- SUPPLIED RECORDS:
——————
-- ==== Sys2Proof/Certificates/Slice0/Obligations.lean ====
section
/-!
DEFINITION. The statements about the SH-24 for the provers: the step and its invariants, the line, the loader's blocks,
the chair's blocks, the discrete lines, the local link, and start-up. A statement about a command that a rule gives an
effect concludes that `exec` answers a next state and says what that state holds and keeps. -/

section Statements

open Sys2Proof Sys2Proof.Machine

/-! ### The step -/

/-- The command at the front of the queue is executed with the queue's rest; on an empty queue one microsecond passes.
The queue and the idle step are the model's own (log entries 1 and 35). -/
def Obligations.StepRunsTheFrontCommand : Prop :=
  (∀ (c : Instr) (rest : List Instr) (s : State),
    step { s with pending := c :: rest } = exec c { s with pending := rest }) ∧
  (∀ s : State, s.pending = [] → step s = .next { s with now := s.now + 1 })

/-- Every command is answered by a next state, whatever the state: the spec gives every event and every request an
effect or says that it changes nothing. No command touches the queue, and none turns the clock back (the model's own
fields, log entries 1, 2 and 35). -/
def Obligations.EveryCommandIsAnswered : Prop :=
  ∀ (c : Instr) (s : State), ∃ t, exec c s = .next t ∧ t.pending = s.pending ∧ s.now ≤ t.now

/-! ### Invariants (each kept by every step from every state that meets it) -/

/-- The invariants hold in the state of a power-on that has just begun. Which restart stands for reset, and the pins
and straps at it, are the model's choice (log entries 4 to 6). -/
def Obligations.InvariantsHoldAtReset : Prop :=
  State.reset.MotionSafe ∧ State.reset.Bounded ∧ State.reset.TablesSound ∧ State.reset.AttnSound ∧
    State.reset.RolesSound

/-- R48, R132, R135, R158, R166: MOTION_ENABLE stands as R166 gives it, and the cap is within its bound and 0 while
MOTION_ENABLE is low. -/
def Obligations.EveryStepKeepsMotionSafe : Prop :=
  ∀ s t : State, s.MotionSafe → step s = .next t → t.MotionSafe

/-- R2, R8, R12, R55, R83, R167, R173, R181, R182: no buffer, queue, table or counter outgrows its size. -/
def Obligations.EveryStepKeepsTheBounds : Prop :=
  ∀ s t : State, s.Bounded → step s = .next t → t.Bounded

/-- R11, R54, R55, R83, R84, R92, R98: the Hold Table and the Call Board stay sound together. -/
def Obligations.EveryStepKeepsTheTablesSound : Prop :=
  ∀ s t : State, s.TablesSound → step s = .next t → t.TablesSound

/-- R160, R187: ATTN follows the attention condition. -/
def Obligations.EveryStepKeepsAttention : Prop :=
  ∀ s t : State, s.AttnSound → step s = .next t → t.AttnSound

/-- R21, R24, R51, R119, R137, R144, R161: each role keeps to its own state, and an inactive part to its restart values.
That a load which reads the chair strap clears the stop latch is the model's reading (log entry 37). -/
def Obligations.EveryStepKeepsTheRolesApart : Prop :=
  ∀ s t : State, s.RolesSound → step s = .next t → t.RolesSound

/-! ### Rules over all commands -/

/-- R24, R25: the epoch moves only by a grant, by exactly one, with the grant kept as the last grant; a restart sets the
record to FREE with epoch 0 and no last grant. -/
def Obligations.TheEpochMovesOnlyByAGrant : Prop :=
  ∀ (c : Instr) (s t : State), exec c s = .next t →
    t.record.epoch = s.record.epoch ∨
    (t.record.auth = .free ∧ t.record.epoch = 0 ∧ t.record.lastGrant = none) ∨
    (t.record.epoch = s.record.epoch + 1 ∧
      ∃ g, t.record.lastGrant = some g ∧ g.epoch = t.record.epoch ∧ g.holder = t.record.auth.holder? ∧
        g.mode = t.record.auth.mode? ∧ g.previous = s.record.auth.holder?)

/-- R130, R131, R135: only an envelope interval expiry raises the cap, and by at most Rup. -/
def Obligations.TheCapRisesOnlyAtAnInterval : Prop :=
  ∀ (c : Instr) (s t : State), exec c s = .next t →
    t.envelope.cap ≤ s.envelope.cap ∨
    (c = .envelopeIntervalExpiry ∧ t.envelope.cap ≤ s.envelope.cap + s.settings.rup)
——————
- WHAT TO PRODUCE: Go back to the listing above. Copy word for word the lines from the one with "effect or says" through the one with "s.now ≤ t.now", and nothing more.

- YOUR RESPONSE:
effect or says that it changes nothing. No command touches the queue, and none turns the clock back (the model's own
fields, log entries 1, 2 and 35). -/
def Obligations.EveryCommandIsAnswered : Prop :=
  ∀ (c : Instr) (s : State), ∃ t, exec c s = .next t ∧ t.pending = s.pending ∧ s.now ≤ t.now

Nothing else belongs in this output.